Trying to have a filter function that also supports directories will lead to the question of:
What should the behavior be if `./foo` itself is excluded but all of its contents are included?
It leads to having to define when directories are recursed into, but then we're effectively back at how the `builtins.path`-based filters work.
-`./.` represents all files in `./.`_and_ the directory itself, but not its subdirectories, meaning that at least `./.` will be preserved even if it's empty.
In that case, `intersection ./. ./foo` should only include files and no directories themselves, since `./.` includes only `./.` as a directory, and same for `./foo`, so there's no overlap in directories.
- Require [Import From Derivation](https://nixos.org/manual/nix/unstable/language/import-from-derivation) (IFD) if `builtins.path` is used as the underlying primitive
Does not allow debug printing intermediate file set contents, since we don't know the paths contents before having a `root`.
-`let fs = lib.fileset.withRoot "/nix/store/...-source"; in fs.union "./foo" "./bar"`
Makes library functions impure since they depend on the contextual root path, questionable composability.
- (+) The point of the file set abstraction is to specify which files should get imported into the store.
This use case makes little sense for files that are already in the store.
This should be a separate abstraction as e.g. `pkgs.drvLayout` instead, which could have a similar interface but be specific to derivations.
Additional capabilities could be supported that can't be done at evaluation time, such as renaming files, creating new directories, setting executable bits, etc.
`toSource { root = ./file.nix; fileset = <empty>; }` has no reasonable result because returning an empty store path wouldn't match the file type, and there's no way to have an empty file store path, whatever that would mean.
The `fileFilter` function takes a path, and not a file set, as its second argument.
- (-) Makes it harder to compose functions, since the file set type, the return value, can't be passed to the function itself like `fileFilter predicate fileset`
- (+) It's still possible to use `intersection` to filter on file sets: `intersection fileset (fileFilter predicate ./.)`
- (-) This does need an extra `./.` argument that's not obvious
- (+) This could always be `/.` or the project directory, `intersection` will make it lazy
- (+) In the future this will allow `fileFilter` to support a predicate property like `subpath` and/or `components` in a reproducible way.
This wouldn't be possible if it took a file set, because file sets don't have a predictable absolute path.
- (-) What about the base path?
- (+) That can change depending on which files are included, so if it's used for `fileFilter`
it would change the `subpath`/`components` value depending on which files are included.
- (+) If necessary, this restriction can be relaxed later, the opposite wouldn't be possible
Coercing paths that don't exist to file sets always gives an error.
- (-) Sometimes you want to remove a file that may not always exist using `difference ./. ./does-not-exist`,
but this does not work because coercion of `./does-not-exist` fails,
even though its existence would have no influence on the result.
- (+) This is dangerous, because you wouldn't be protected against typos anymore.

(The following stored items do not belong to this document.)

/-- A CTL record: delivered to CORE with a CTL credit, or refused (R209, R219). Where CORE is absent it is not delivered (R44). -/
def takeCtl (s : State) (k : SessionId) (b : List Byte) : State :=
  let tag := BitVec.ofNat 16 (num b 4 2)
  if available s.svc.sessions[k] 3 = 0 then refuse (countSession s k 3) k 0x15 tag 0 0 0 none
  else if present s 2 = false then absent s 4 2
  else
    let req : Req := { issuer := .session k, tag := BitVec.ofNat 16 (num b 10 2), len := by1 (num b 12 1), payload := slice b 16 56 }
    (takeCredit (countSession s k 2) k 3).modMbx fun m => { m with arrived := m.arrived ++
      [{ issuer := .session k, body := some (BitVec.ofNat 16 (num b 8 2), req), rtag := tag, lat := 0, answered := false, disowned := false }] }

/-- One well-formed record (R215). -/
def oneRecord (s : State) (k : SessionId) (b : List Byte) : State :=
  match num b 0 1 with
  | 1 => takeRecord s k (parseRec k b)
  | 2 => takeRecord s k (parseRec k b)
  | 3 => takeRecord s k (parseRec k b)
  | 4 => takeCtl s k b
  | _ => refuse s k 0x02 (BitVec.ofNat 16 (num b 4 2)) 0 0 0 none

/-- The records of a frame in turn; a malformed one ends it with event 0x0603 (R215). What needs no bus cycle is served at
once (R209, R220). -/
def records (k : SessionId) (seq : BitVec 16) : Nat → Nat → List Byte → State → State
  | 0, _, _, s => s
  | n + 1, i, b, s =>
    if malformed b then raise s 0x0603 ([by1 k.val] ++ be 2 seq.toNat ++ [by1 i])
    else records k seq n (i + 1) (b.drop (num b 2 2)) (afterBridge (oneRecord s k (b.take (num b 2 2))))

/-- Checks 5 to 8 of Table 9.3, on a frame bound to its session. -/
def sessionFrame (s : State) (k : SessionId) (h b : List Byte) : State :=
  let epoch : BitVec 6 := BitVec.ofNat 6 (num h 1 1)
  let seq : BitVec 16 := BitVec.ofNat 16 (num h 4 2)
  let x := s.svc.sessions[k]
  let d := (epoch - x.epoch).toNat
  if x.known ∧ 32 ≤ d then dropFrame s k true
  else
    let s := if x.known = false then s.modSession k fun y => { y with epoch := epoch, known := true }
      else if d = 0 then s else restartSession s k epoch
    match judgeSeq s.svc.sessions[k] seq with
    | .drop => raise (dropFrame s k true) 0x0605 ([by1 k.val] ++ be 2 seq.toNat)
    | j =>
      let ack := s.svc.sessions[k].ackSeq
      let s := s.modSession k (takeSeq seq j)
      let s := match j with
        | .ahead d => if 1 < d then raise (countSession s k 7) 0x0604 ([by1 k.val] ++ be 2 (ack + 1).toNat ++ be 2 (seq - 1).toNat) else s
        | _ => s
      let n := num h 2 1
      if n = 0 ∨ 16 < n then raise (dropFrame s k false) 0x0602 [by1 k.val, by1 n]
      else records k seq n 0 b (countSession s k 0)

/-- A Dovetail frame from its header on: checks 3 and 4 of Table 9.3. -/
def dovetailFrame (s : State) (src : Nat) (h : List Byte) : State :=
  let k : SessionId := Fin.ofNat 4 (num h 1 1 / 64)
  if num h 0 1 ≠ 1 ∨ num h 3 1 % 2 = 1 ∨ h.length < 16 then raise s 0x0602 [by1 k.val, by1 (num h 2 1)]
  else if s.svc.sessions[k].addr ≠ some (BitVec.ofNat 48 src) then raise (dropFrame s k false) 0x0601 (be 6 src ++ [by1 k.val])
  else sessionFrame s k h (h.drop 16)

/-- A frame that reached the port, without its FCS (Table 9.3). PTP frames of the selected transport go to the PTP clock, whose
part is the row PTP_MESSAGE_RECEIVED. -/
def portFrame (fcsGood : Bool) (b : List Byte) (s : State) : State :=
  let type := num b 12 2
  if fcsGood = false ∨ b.length < 60 ∨ 1514 < b.length then s.modSvc fun x => { x with dropMac := satInc x.dropMac }
  else if type = 0x8100 then s.modSvc fun x => { x with dropVlan := satInc x.dropVlan }
  else if type = 0x8808 then s.modSvc fun x => { x with macCtrl := satInc x.macCtrl }
  else if ptpLayer2 s b || ptpUdp s b then
    if ptpUdp s b = bit s.time.cfg 19 then s else s.modTime fun t => { t with ptpIgnored := satInc t.ptpIgnored }
  else if type ≠ s.svc.etype.toNat ∨ num b 0 6 ≠ s.store.eui48.toNat then s.modSvc fun x => { x with dropDst := satInc x.dropDst }
  else dovetailFrame s (num b 6 6) (b.drop 14)

/-- FRAME_RECEIVED (R208): destination address onward, without the FCS, of which `fcsGood` tells. While the link is down every
frame is lost (R205). -/
def execFrameReceived (fcsGood : Bool) (bytes : List Byte) (s : State) : Host.Outcome State Fault Refusal :=
  done s (if s.svc.link && domOn s 44 then portFrame fcsGood bytes s else s)

/-! ### TX lines -/

/-- Records a frame takes: in order, while the next fits and there are fewer than 16 (R236). -/
def fillFrame : Nat → Nat → List OutRec → List OutRec
  | 0, _, _ => []
  | _, _, [] => []
  | n + 1, room, o :: rest => if o.bytes.length ≤ room then o :: fillFrame n (room - o.bytes.length) rest else []

/-- A session's waiting records in class order, oldest first within a class (R236). -/
def waitingFor (s : State) (k : SessionId) : List OutRec :=
  let mine := fun (l : List OutRec) => l.filter fun o => o.session == k
  mine s.svc.cpl ++ mine s.svc.upw ++ mine s.svc.sig ++ mine s.svc.evt

/-- The records of a session's next frame: 1518 bytes less header, FCS and Dovetail header. -/
def nextRecords (s : State) (k : SessionId) : List OutRec := fillFrame 16 1484 (waitingFor s k)

/-- The session has a frame to send: records, or news for a session heard from (R236). -/
def wantsFrame (s : State) (k : SessionId) : Bool :=
  let x := s.svc.sessions[k]
  x.addr.isSome && x.seqKnown && (x.news || !(waitingFor s k).isEmpty)

/-- The frame's bytes without FCS, with zero padding to 60 (R206, R207). -/
def frameBytes (s : State) (k : SessionId) (out : List OutRec) : List Byte :=
  let x := s.svc.sessions[k]
  let b := be 6 (x.addr.elim 0 (·.toNat)) ++ be 6 s.store.eui48.toNat ++ be 2 s.svc.etype.toNat
    ++ [1, by1 (k.val * 64 + x.epoch.toNat), by1 out.length, 1] ++ be 2 x.upSeq.toNat ++ be 2 x.ackSeq.toNat
    ++ be 4 x.ackMap.toNat ++ [by1 (available x 0), by1 (available x 1), by1 (available x 2), by1 (available x 3)]
    ++ (out.map fun o => o.bytes).flatten
  b ++ List.replicate (60 - b.length) 0

/-- The first of some records taken out of a list. -/
def takeOut (out l : List OutRec) : List OutRec := out.foldl (fun l o => l.erase o) l

/-- A frame sent, wholly left at `ends`: its records leave, their credits return, and its header counts them as returned (R225, R236,
R391). -/
def sendFrame (s : State) (k : SessionId) (ends : Nat) : State :=
  let out := nextRecords s k
  let s := s.modSvc fun b => { b with
    cpl := takeOut out b.cpl, upw := takeOut out b.upw, sig := takeOut out b.sig, evt := takeOut out b.evt }
  let s := out.foldl (fun s o => match o.credit with | some c => giveBack s k c | none => s) s
  let bytes := frameBytes s k out
  let s := (s.modSvc fun b => { b with
    sent := bytes :: b.sent, leaving := { session := some k, out, ends } :: b.leaving, txLast := k }).modSession k fun x =>
      { x with upSeq := x.upSeq + 1, news := false }
  if out.any (fun o => o.reset) && s.pow.resetDue == some true then s.modPow fun p => { p with resetDue := some false } else s

/-- Picoseconds one byte takes on the wire in the port's mode. -/
def bytePs (mode : Nat) : Nat := if mode = 2 then 800 else 8000

/-- Picoseconds a frame of `n` bytes without FCS takes on the wire, with preamble and gap, in the port's mode. -/
def wirePs (mode n : Nat) : Nat := (max n 60 + 4 + 20) * bytePs mode

/-- Spine time at which a frame that takes the wire, gap included, until `ps` picoseconds after its line's start has wholly left. -/
def leftAt (s : State) (l : Line) (ps : Nat) : Nat :=
  tickStamp s l.start + ceilDiv ((ps - 12 * bytePs s.svc.mode.val) * 2 ^ 40) (10 ^ 12)

/-- A frame of a session is the next: the round robin starts after the session served last (R236). -/
def nextSession (s : State) (mask : Nat) : Option SessionId :=
  ((upto 4).map fun i => (Fin.ofNat 4 (s.svc.txLast.val + 1 + i) : SessionId)).find? fun k =>
    (mask == 0 || mask / 2 ^ k.val % 2 == 1) && wantsFrame s k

E.g. when trying to prevent `./secret` from being imported, a typo like `difference ./. ./sercet` would import it regardless.

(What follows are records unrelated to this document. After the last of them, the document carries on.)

-- ==== Sys2Proof/Machine/Dispatch.lean ====
section
/-! DEFINITION. The effect of each command on everything but the queue: one direct call of its meaning per constructor. -/

namespace Sys2Proof.Machine

/-- The effect of a command or event. -/
def exec (i : Instr) (s : State) : Host.Outcome State Fault Refusal :=
  match i with
  | .claim r => Sys2Proof.Machine.execClaim r s
  | .cancel r => Sys2Proof.Machine.execCancel r s
  | .identGet r => Sys2Proof.Machine.execIdentGet r s
  | .evtMaskSet r => Sys2Proof.Machine.execEvtMaskSet r s
  | .corePllSelect r locks => Sys2Proof.Machine.execCorePllSelect r locks s
  | .pathSet r => Sys2Proof.Machine.execPathSet r s
  | .pathGet r => Sys2Proof.Machine.execPathGet r s
  | .pinSet r => Sys2Proof.Machine.execPinSet r s
  | .protoSet r => Sys2Proof.Machine.execProtoSet r s
  | .laneGet r => Sys2Proof.Machine.execLaneGet r s
  | .txeqSet r => Sys2Proof.Machine.execTxeqSet r s
  | .polaritySet r => Sys2Proof.Machine.execPolaritySet r s
  | .countersGet r => Sys2Proof.Machine.execCountersGet r s
  | .calGet r => Sys2Proof.Machine.execCalGet r s
  | .calSeed r => Sys2Proof.Machine.execCalSeed r s
  | .calSet r => Sys2Proof.Machine.execCalSet r s
  | .calCfgSet r => Sys2Proof.Machine.execCalCfgSet r s
  | .auxCalGet r => Sys2Proof.Machine.execAuxCalGet r s
  | .auxCalSet r => Sys2Proof.Machine.execAuxCalSet r s
  | .sweepPlan r => Sys2Proof.Machine.execSweepPlan r s
  | .sweepPoints r => Sys2Proof.Machine.execSweepPoints r s
  | .sweepArm r => Sys2Proof.Machine.execSweepArm r s
  | .sweepAbort r => Sys2Proof.Machine.execSweepAbort r s
  | .sweepResult r => Sys2Proof.Machine.execSweepResult r s
  | .timeGet r => Sys2Proof.Machine.execTimeGet r s
  | .timeCfgSet r => Sys2Proof.Machine.execTimeCfgSet r s
  | .timeSet r => Sys2Proof.Machine.execTimeSet r s
  | .delaySet r => Sys2Proof.Machine.execDelaySet r s
  | .ptpIpSet r => Sys2Proof.Machine.execPtpIpSet r s
  | .pullSet r => Sys2Proof.Machine.execPullSet r s
  | .mouldLoad r => Sys2Proof.Machine.execMouldLoad r s
  | .mouldStore r => Sys2Proof.Machine.execMouldStore r s
  | .mouldActivate r => Sys2Proof.Machine.execMouldActivate r s
  | .mouldStatus r => Sys2Proof.Machine.execMouldStatus r s
  | .sessionBind r => Sys2Proof.Machine.execSessionBind r s
  | .sessionUnbind r => Sys2Proof.Machine.execSessionUnbind r s
  | .sessionCredits r => Sys2Proof.Machine.execSessionCredits r s
  | .sessionPolicy r => Sys2Proof.Machine.execSessionPolicy r s
  | .sessionGet r => Sys2Proof.Machine.execSessionGet r s
  | .svcSet r => Sys2Proof.Machine.execSvcSet r s
  | .bridgeCountersGet r => Sys2Proof.Machine.execBridgeCountersGet r s
  | .venSet r => Sys2Proof.Machine.execVenSet r s
  | .vwinSet r => Sys2Proof.Machine.execVwinSet r s
  | .vmstSet r => Sys2Proof.Machine.execVmstSet r s
  | .virqSet r => Sys2Proof.Machine.execVirqSet r s
  | .vupSet r => Sys2Proof.Machine.execVupSet r s
  | .venGet r => Sys2Proof.Machine.execVenGet r s
  | .shadowWrite r => Sys2Proof.Machine.execShadowWrite r s
  | .scanSet r => Sys2Proof.Machine.execScanSet r s
  | .templateSet r => Sys2Proof.Machine.execTemplateSet r s
  | .signalSet r => Sys2Proof.Machine.execSignalSet r s
  | .bundleSet r => Sys2Proof.Machine.execBundleSet r s
  | .bundleMembers r => Sys2Proof.Machine.execBundleMembers r s
  | .signalWrite r => Sys2Proof.Machine.execSignalWrite r s
  | .signalRead r => Sys2Proof.Machine.execSignalRead r s
  | .scanGet r => Sys2Proof.Machine.execScanGet r s
  | .timersSet r => Sys2Proof.Machine.execTimersSet r s
  | .pathWake r => Sys2Proof.Machine.execPathWake r s
  | .powerGet r => Sys2Proof.Machine.execPowerGet r s
  | .chargerSet r => Sys2Proof.Machine.execChargerSet r s
  | .configSave r => Sys2Proof.Machine.execConfigSave r s
  | .storeGet r => Sys2Proof.Machine.execStoreGet r s
  | .fwBegin r => Sys2Proof.Machine.execFwBegin r s
  | .fwData r => Sys2Proof.Machine.execFwData r s
  | .fwCommit r => Sys2Proof.Machine.execFwCommit r s
  | .logRead r => Sys2Proof.Machine.execLogRead r s
  | .deviceReset r => Sys2Proof.Machine.execDeviceReset r s
  | .testEnable r => Sys2Proof.Machine.execTestEnable r s
  | .loopSet r => Sys2Proof.Machine.execLoopSet r s
  | .patternUser r => Sys2Proof.Machine.execPatternUser r s
  | .checkerGet r => Sys2Proof.Machine.execCheckerGet r s
  | .telemGet r => Sys2Proof.Machine.execTelemGet r s
  | .windowRegisterWrite k bytes => Sys2Proof.Machine.execWindowRegisterWrite k bytes s
  | .cmdHeadDoorbell v => Sys2Proof.Machine.execCmdHeadDoorbell v s
  | .ringTailWrite ring v => Sys2Proof.Machine.execRingTailWrite ring v s
  | .attnCauseClear v => Sys2Proof.Machine.execAttnCauseClear v s
  | .ownYieldWrite v => Sys2Proof.Machine.execOwnYieldWrite v s
  | .wdogWrite v => Sys2Proof.Machine.execWdogWrite v s
  | .emergLockBreak v => Sys2Proof.Machine.execEmergLockBreak v s
  | .emergReleaseIo v => Sys2Proof.Machine.execEmergReleaseIo v s
  | .emergReclaim v => Sys2Proof.Machine.execEmergReclaim v s
  | .emergCpuReset v => Sys2Proof.Machine.execEmergCpuReset v s
  | .windowPointerSet b => Sys2Proof.Machine.execWindowPointerSet b s
  | .mailboxPointerSet bytes => Sys2Proof.Machine.execMailboxPointerSet bytes s
  | .mailboxByteWrite b => Sys2Proof.Machine.execMailboxByteWrite b s
  | .quickCommand a => Sys2Proof.Machine.execQuickCommand a s
  | .twoWireStart a mid => Sys2Proof.Machine.execTwoWireStart a mid s
  | .twoWireStop nread => Sys2Proof.Machine.execTwoWireStop nread s
  | .addressMatchWake a => Sys2Proof.Machine.execAddressMatchWake a s
  | .sclReleaseAfterWake => Sys2Proof.Machine.execSclReleaseAfterWake s
  | .sclStuck => Sys2Proof.Machine.execSclStuck s
  | .sdaStuck => Sys2Proof.Machine.execSdaStuck s
  | .attentionPulse => Sys2Proof.Machine.execAttentionPulse s
  | .attentionPulseRepeat => Sys2Proof.Machine.execAttentionPulseRepeat s
  | .attentionPulseAbort => Sys2Proof.Machine.execAttentionPulseAbort s
  | .frameReceived fcsGood bytes => Sys2Proof.Machine.execFrameReceived fcsGood bytes s
  | .ptpMessageReceived m => Sys2Proof.Machine.execPtpMessageReceived m s
  | .delayReqDue => Sys2Proof.Machine.execDelayReqDue s
  | .sourceLost announce => Sys2Proof.Machine.execSourceLost announce s
  | .ppsInEdge stamp => Sys2Proof.Machine.execPpsInEdge stamp s
  | .chainMarkReceived stamp code => Sys2Proof.Machine.execChainMarkReceived stamp code s
  | .chainLost => Sys2Proof.Machine.execChainLost s
  | .sheetBoundary => Sys2Proof.Machine.execSheetBoundary s
  | .patienceExpired => Sys2Proof.Machine.execPatienceExpired s
  | .lineEnd table idx unfinished => Sys2Proof.Machine.execLineEnd table idx unfinished s
  | .workLine idx pllLocks => Sys2Proof.Machine.execWorkLine idx pllLocks s
  | .trimLine idx replicas txReplicas => Sys2Proof.Machine.execTrimLine idx replicas txReplicas s
  | .telemLine idx samples => Sys2Proof.Machine.execTelemLine idx samples s
  | .storeLine idx => Sys2Proof.Machine.execStoreLine idx s
  | .restLine idx holdoverCount => Sys2Proof.Machine.execRestLine idx holdoverCount s
  | .restCommit saveMicros => Sys2Proof.Machine.execRestCommit saveMicros s
  | .servoLine idx => Sys2Proof.Machine.execServoLine idx s
  | .ppsLine idx => Sys2Proof.Machine.execPpsLine idx s
  | .chainLine idx reflection => Sys2Proof.Machine.execChainLine idx reflection s
  | .txLine idx => Sys2Proof.Machine.execTxLine idx s
  | .cycleLine idx => Sys2Proof.Machine.execCycleLine idx s
  | .targetAnswer rdy flt addressPhase data earlyDiff lateDiff => Sys2Proof.Machine.execTargetAnswer rdy flt addressPhase data earlyDiff lateDiff s
  | .targetRelease sinceStart => Sys2Proof.Machine.execTargetRelease sinceStart s
  | .releaseTimeout => Sys2Proof.Machine.execReleaseTimeout s
  | .readyWhileIdle rdy flt => Sys2Proof.Machine.execReadyWhileIdle rdy flt s
  | .leaseExpired => Sys2Proof.Machine.execLeaseExpired s
  | .grantLine idx requests => Sys2Proof.Machine.execGrantLine idx requests s
  | .grantEnd g => Sys2Proof.Machine.execGrantEnd g s
  | .oldMasterCycle write addr strobes data => Sys2Proof.Machine.execOldMasterCycle write addr strobes data s
  | .activityWithoutGrant signals => Sys2Proof.Machine.execActivityWithoutGrant signals s
  | .virqChange line asserted stamp => Sys2Proof.Machine.execVirqChange line asserted stamp s
  | .vcalLine idx => Sys2Proof.Machine.execVcalLine idx s
  | .vrstLine idx => Sys2Proof.Machine.execVrstLine idx s
  | .pollLine o => Sys2Proof.Machine.execPollLine o s
  | .pollLineBusy o => Sys2Proof.Machine.execPollLineBusy o s
  | .pollUnanswered n => Sys2Proof.Machine.execPollUnanswered n s
  | .listenLine idx vIdle => Sys2Proof.Machine.execListenLine idx vIdle s
  | .sendLine o => Sys2Proof.Machine.execSendLine o s
  | .scanCollision line => Sys2Proof.Machine.execScanCollision line s
  | .scanFrameEnd line f => Sys2Proof.Machine.execScanFrameEnd line f s
  | .scalLine idx vIdle lineIdle => Sys2Proof.Machine.execScalLine idx vIdle lineIdle s
  | .scanCfgApply line => Sys2Proof.Machine.execScanCfgApply line s
  | .calLine p idx counts => Sys2Proof.Machine.execCalLine p idx counts s
  | .kerfLine p idx => Sys2Proof.Machine.execKerfLine p idx s
  | .sweepLine p idx counts => Sys2Proof.Machine.execSweepLine p idx counts s
  | .pinMeasLine p idx meas => Sys2Proof.Machine.execPinMeasLine p idx meas s
  | .patternLine p idx => Sys2Proof.Machine.execPatternLine p idx s
  | .loopLine p idx => Sys2Proof.Machine.execLoopLine p idx s
  | .dormantEnterLine p idx => Sys2Proof.Machine.execDormantEnterLine p idx s
  | .dormantExitLine p idx => Sys2Proof.Machine.execDormantExitLine p idx s
  | .measurementClose side m => Sys2Proof.Machine.execMeasurementClose side m s
  | .kerfCommit side => Sys2Proof.Machine.execKerfCommit side s
  | .noKerfTimeout side => Sys2Proof.Machine.execNoKerfTimeout side s
  | .initialCalibrationDone side c => Sys2Proof.Machine.execInitialCalibrationDone side c s
  | .receiverEiExit side => Sys2Proof.Machine.execReceiverEiExit side s
  | .receiverEiEntry side => Sys2Proof.Machine.execReceiverEiEntry side s
  | .laneLockLost side => Sys2Proof.Machine.execLaneLockLost side s
  | .bufferSlip lane dir => Sys2Proof.Machine.execBufferSlip lane dir s
  | .skpAdjustment side ui skewOver => Sys2Proof.Machine.execSkpAdjustment side ui skewOver s
  | .islandClockAbsent isl => Sys2Proof.Machine.execIslandClockAbsent isl s
  | .islandClockReturned isl => Sys2Proof.Machine.execIslandClockReturned isl s
  | .corePllLoss => Sys2Proof.Machine.execCorePllLoss s
  | .receiverDetect p found => Sys2Proof.Machine.execReceiverDetect p found s
  | .trainingSetReceived side ts => Sys2Proof.Machine.execTrainingSetReceived side ts s
  | .rateChange p rate presets => Sys2Proof.Machine.execRateChange p rate presets s
  | .eqPhaseEntry p phase presets => Sys2Proof.Machine.execEqPhaseEntry p phase presets s
  | .eqPartnerEcho side echo => Sys2Proof.Machine.execEqPartnerEcho side echo s
  | .eqEchoTimeout side => Sys2Proof.Machine.execEqEchoTimeout side s
  | .eqPhaseComplete p => Sys2Proof.Machine.execEqPhaseComplete p s
  | .coefficientRequest side cm1 c0 cp1 => Sys2Proof.Machine.execCoefficientRequest side cm1 c0 cp1 s
  | .perstAsserted p => Sys2Proof.Machine.execPerstAsserted p s
  | .perstNegated p => Sys2Proof.Machine.execPerstNegated p s
  | .l1SubstateEntry p => Sys2Proof.Machine.execL1SubstateEntry p s
  | .l1SubstateExit p => Sys2Proof.Machine.execL1SubstateExit p s
  | .refclkLost p => Sys2Proof.Machine.execRefclkLost p s
  | .marginCommand p lane receiver cmd => Sys2Proof.Machine.execMarginCommand p lane receiver cmd s
  | .l0sEntry p dir => Sys2Proof.Machine.execL0sEntry p dir s
  | .complianceEntry p rate preset => Sys2Proof.Machine.execComplianceEntry p rate preset s
  | .anComplete lane tech fec => Sys2Proof.Machine.execAnComplete lane tech fec s
  | .krCoeffUpdate side req inverted => Sys2Proof.Machine.execKrCoeffUpdate side req inverted s
  | .krStatusUpdate side st => Sys2Proof.Machine.execKrStatusUpdate side st s
  | .krUpdateTimeout side => Sys2Proof.Machine.execKrUpdateTimeout side s
  | .krRequestsFinished side => Sys2Proof.Machine.execKrRequestsFinished side s
  | .krReceiverReady lane => Sys2Proof.Machine.execKrReceiverReady lane s
  | .krRestart side dme => Sys2Proof.Machine.execKrRestart side dme s
  | .transparentAcquire side => Sys2Proof.Machine.execTransparentAcquire side s
  | .checkerLock side => Sys2Proof.Machine.execCheckerLock side s
  | .checkerLockLost side => Sys2Proof.Machine.execCheckerLockLost side s
  | .svcLinkChange link => Sys2Proof.Machine.execSvcLinkChange link s
  | .sweepPointStart => Sys2Proof.Machine.execSweepPointStart s
  | .restPendSet => Sys2Proof.Machine.execRestPendSet s
  | .wakeSourceDetected sources => Sys2Proof.Machine.execWakeSourceDetected sources s
  | .spineTimeReload counter => Sys2Proof.Machine.execSpineTimeReload counter s
  | .brownout minMv micros => Sys2Proof.Machine.execBrownout minMv micros s
  | .undervoltageLockout vinMv saveDone counter => Sys2Proof.Machine.execUndervoltageLockout vinMv saveDone counter s
  | .aoSwitchover toVbak => Sys2Proof.Machine.execAoSwitchover toVbak s
  | .resetNAsserted saveDone counter => Sys2Proof.Machine.execResetNAsserted saveDone counter s
  | .thermalShutdown halfDegrees counter => Sys2Proof.Machine.execThermalShutdown halfDegrees counter s
  | .thermalWarning halfDegrees sensor => Sys2Proof.Machine.execThermalWarning halfDegrees sensor s
  | .thermalWarningCleared halfDegrees => Sys2Proof.Machine.execThermalWarningCleared halfDegrees s
  | .resetRelease straps => Sys2Proof.Machine.execResetRelease straps s
  | .bankStarted => Sys2Proof.Machine.execBankStarted s
  | .bankStartFailed reason => Sys2Proof.Machine.execBankStartFailed reason s
  | .watchdogExpired => Sys2Proof.Machine.execWatchdogExpired s
  | .gulcyRestarted => Sys2Proof.Machine.execGulcyRestarted s
  | .deviceResetEffect counter => Sys2Proof.Machine.execDeviceResetEffect counter s
  | .cellCheck vbakMv => Sys2Proof.Machine.execCellCheck vbakMv s
  | .tapBypass => Sys2Proof.Machine.execTapBypass s
  | .tapIdcode => Sys2Proof.Machine.execTapIdcode s
  | .tapSamplePreload => Sys2Proof.Machine.execTapSamplePreload s
  | .tapExtest => Sys2Proof.Machine.execTapExtest s
  | .tapClamp => Sys2Proof.Machine.execTapClamp s
  | .tapHighz => Sys2Proof.Machine.execTapHighz s
  | .tapExtestPulse => Sys2Proof.Machine.execTapExtestPulse s
  | .tapExtestTrain => Sys2Proof.Machine.execTapExtestTrain s
  | .dormantSquelchActivity p => Sys2Proof.Machine.execDormantSquelchActivity p s
  | .oldMasterStrobeRelease => Sys2Proof.Machine.execOldMasterStrobeRelease s
  | .veneerBusIdle => Sys2Proof.Machine.execVeneerBusIdle s
  | .vbakFloatCrossing vbakMv => Sys2Proof.Machine.execVbakFloatCrossing vbakMv s
  | .vaoLost => Sys2Proof.Machine.execVaoLost s
  | .anPagesReceived side => Sys2Proof.Machine.execAnPagesReceived side s

end Sys2Proof.Machine
end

- (+) `difference ./. (maybeMissing ./does-not-exist)` can be used to do this more explicitly.
- (+) `difference ./. (difference ./foo ./foo/bar)` should report an error when `./foo/bar` does not exist ("double negation"). Unfortunately, the current internal representation does not lend itself to a behavior where both `difference x ./does-not-exists` and double negation are handled and checked correctly.
This could be fixed, but would require significant changes to the internal representation that are not worth the effort and the risk of introducing implicit behavior.